Before diving deeper, learn from these common mistakes. Avoiding them early saves significant debugging time.

Pitfall 1: Pooling Virtual Threads

// WRONG: Do not pool virtual threads
ExecutorService pool = Executors.newFixedThreadPool(100);
pool.submit(() -> {
    Thread.startVirtualThread(() -> doWork());
});

// CORRECT: One virtual thread per task
try (var executor = Executors.newVirtualThreadPerTaskExecutor()) {
    executor.submit(() -> doWork());
}

Why pooling is wrong: Scheduling tasks on virtual threads that are then scheduled on platform threads is clearly inefficient—you add overhead without benefit. And what is the upside? To limit virtual threads to a small number of concurrent requests? Then why use virtual threads at all?

With platform threads, pool sizing was a crude but effective tuning knob. With virtual threads, use Semaphore or other mechanisms to protect specific limited resources instead of capping overall concurrency.

Pitfall 2: Using ThreadLocal for Caching

// WRONG: Creates millions of cached objects
private static final ThreadLocal<ObjectMapper> mapper = 
    ThreadLocal.withInitial(ObjectMapper::new);

// CORRECT: Use a shared immutable instance
private static final ObjectMapper MAPPER = new ObjectMapper();

// ALTERNATIVE: Use a bounded pool for mutable objects
private static final ObjectPool<StringBuilder> POOL = 
    new GenericObjectPool<>(new StringBuilderFactory());

Each virtual thread gets its own ThreadLocal copy. With millions of virtual threads, you exhaust heap memory.

Pitfall 3: Forgetting Resource Limits

// WRONG: Overwhelms the database
try (var executor = Executors.newVirtualThreadPerTaskExecutor()) {
    for (int i = 0; i < 1_000_000; i++) {
        executor.submit(() -> database.query(sql));
    }
}

// CORRECT: Limit concurrent access with Semaphore
Semaphore dbPermits = new Semaphore(50); // Match connection pool size

try (var executor = Executors.newVirtualThreadPerTaskExecutor()) {
    for (int i = 0; i < 1_000_000; i++) {
        executor.submit(() -> {
            try {
                dbPermits.acquire();
                try {
                    return database.query(sql);
                } finally {
                    dbPermits.release();
                }
            } catch (InterruptedException e) {
                Thread.currentThread().interrupt();
                throw new RuntimeException("Interrupted while waiting for permit", e);
            }
        });
    }
}

Virtual threads remove JVM limits.
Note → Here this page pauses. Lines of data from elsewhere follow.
-- ==== Sys2Proof/Machine/Lines.lean ====
section
/-! DEFINITION. The commands of the pulse lines: carrier, FOLLOW, pattern and one-shot instants, FIRE, TRIP_CLEAR and the end of blanking
(chapter 6). An instant is tap `tap` after the edge of the step (R167). -/

namespace Sys2Proof.Machine

/-- The instant that a command of a line names. -/
def tapInstant (s : State) (tap : Nat) : Nat := 64 * s.now + tap

/-- The carrier of line `p` has the event `k` next, at the instant named: what is due before it happens first, then it. -/
def carrierAtInstant (p tap : Nat) (k : CarrierEvent) (s : State) : State :=
  let i := tapInstant s tap
  let s' := carrierRun p i k.rank 8 s
  if nextCarrier s' p = some (i, k) then carrierEvent p i k (pairQueues p i s') else s

/-- CARRIER_PERIOD_START (R171 to R175, R188, R191, R195, R198, R236). -/
def execCarrierPeriodStart (t : Nat) (p : Fin 256) (tap : Nat) : State → Host.Outcome State Fault Refusal :=
  atEdge t (carrierAtInstant p tap .start)

/-- CARRIER_TARGET (R174). -/
def execCarrierTarget (t : Nat) (p : Fin 256) (tap : Nat) (rise : Bool) : State → Host.Outcome State Fault Refusal :=
  atEdge t (carrierAtInstant p tap (if rise then .rise else .fall))

/-- FOLLOW_EDGE (R176, R177): the first delayed edge of the line is due at the instant. -/
def execFollowEdge (t : Nat) (p : Fin 256) (tap : Nat) : State → Host.Outcome State Fault Refusal :=
  atEdge t (occurs (fun s => (s.line p).queue.head?.any fun q => q.1 == tapInstant s tap) (takeDelayed p))

/-- Does FIRE on line `p` start a one-shot, a pattern, or nothing (R182, R184)? -/
def fireEffect (p : Nat) (s : State) : State :=
  let l := s.line p
  let e := 64 * (s.now + 8)
  if l.set.mode = 3 && !(l.shot.any fun x => 64 * s.now < x.2) then
    modLine p (fun l => { l with shot := some (e + l.set.osDelay, e + l.set.osDelay + l.set.osWidth) }) s
  else if l.set.mode = 2 && l.set.patStart = 1 then modLine p (fun l => { l with patDue := l.patDue ++ [e] }) s
  else modLine p (fun l => { l with ignoredFires := sat32 (l.ignoredFires + 1) }) s

/-- The FIRE input of line `p` registers (R184, R201). -/
def fireInput (p : Nat) (s : State) : State :=
  let (s, hit) := registerInput (768 + p) s
  if hit then fireEffect p s else s

/-- PATTERN_START (R182): a start that FIRE has asked for, at its instant. -/
def execPatternStart (t : Nat) (p : Fin 256) : State → Host.Outcome State Fault Refusal :=
  atEdge t (occurs (fun s => lineMode s p == 2 && (s.line p).patDue.contains (64 * s.now)) fun s =>
    patternStart p (64 * s.now) (modLine p (fun l => { l with patDue := l.patDue.filter fun i => 64 * s.now < i }) s))

/-- PATTERN_BIT (R181): the next bit period begins at the instant. -/
def execPatternBit (t : Nat) (p : Fin 256) (tap : Nat) : State → Host.Outcome State Fault Refusal :=
  atEdge t (occurs (fun s => (s.line p).pat.any fun r => r.start + r.bit * r.taps == tapInstant s tap) (patternNext p))

/-- ONESHOT_RISE (R184). -/
def execOneshotRise (t : Nat) (p : Fin 256) (tap : Nat) : State → Host.Outcome State Fault Refusal :=
  atEdge t (occurs (fun s => lineMode s p == 3 && (s.line p).shot.any fun x => x.1 == tapInstant s tap)
    fun s => setW p (tapInstant s tap) true s)

/-- ONESHOT_FALL (R184). -/
def execOneshotFall (t : Nat) (p : Fin 256) (tap : Nat) : State → Host.Outcome State Fault Refusal :=
  atEdge t (occurs (fun s => lineMode s p == 3 && (s.line p).shot.any fun x => x.2 == tapInstant s tap)
    fun s => setW p (tapInstant s tap) false (modLine p (fun l => { l with shot := none }) s))

/-- The line whose release point a clear of line `p` arms: the first line of a linked pair (R187). -/
def clearLine (s : State) (p : Nat) : Nat := if linked s p then p / 2 * 2 else p

/-- The next release point takes the clear. -/
def tripClear (p : Nat) (s : State) : State := modLine (clearLine s p) (fun l => { l with clearArmed := true }) s

/-- TRIP_CLEAR (R188, R190). -/
def execTripClear (t : Nat) (r : Req) (p : Fin 256) (v : Nat) : State → Host.Outcome State Fault Refusal :=
  atEdge t (command r (lineIdx p) (fun _ => [must1 v]) (tripClear p))

/-- BLANKING_END (R192, R193): the count expires and the blanked comparators act again, from this edge. An assertion that was sampled at it or
since it, unblanked (R235), has acted. -/
def execBlankingEnd (t : Nat) (c : Fin 64) : State → Host.Outcome State Fault Refusal :=
  atEdge t (occurs (fun s => (s.out c).blankEnd.any (· ≤ s.now)) fun s =>
    let n := ((s.out c).blankEnd).getD 0
    let js := ([4 * c, 4 * c + 1, 4 * c + 2, 4 * c + 3] : List Nat).filter fun j =>
      (s.cmp j).asserted && !(s.out c).lost && bit (s.act (chIdx c 0x36) 3) (j % 4) && !(s.cmp j).seenAt.any (n ≤ ·)
    forAll js (fun j s => seenAssert none j s) (modOut c (fun o => { o with blankEnd := none }) s))

end Sys2Proof.Machine
end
External resources (databases, APIs, file handles) still have limits.

Pitfall 4: Expecting CPU-Bound Speedup

// WRONG: Virtual threads provide no benefit here
try (var executor = Executors.newVirtualThreadPerTaskExecutor()) {
    for (int i = 0; i < 1000; i++) {
        executor.submit(() -> computePrimes(1_000_000));
    }
}

// CORRECT: Use parallel streams or ForkJoinPool for CPU work
IntStream.range(0, 1000)
    .parallel()
    .forEach(i -> computePrimes(1_000_000));

Virtual threads optimize for blocking I/O. CPU-bound tasks gain nothing and may perform worse.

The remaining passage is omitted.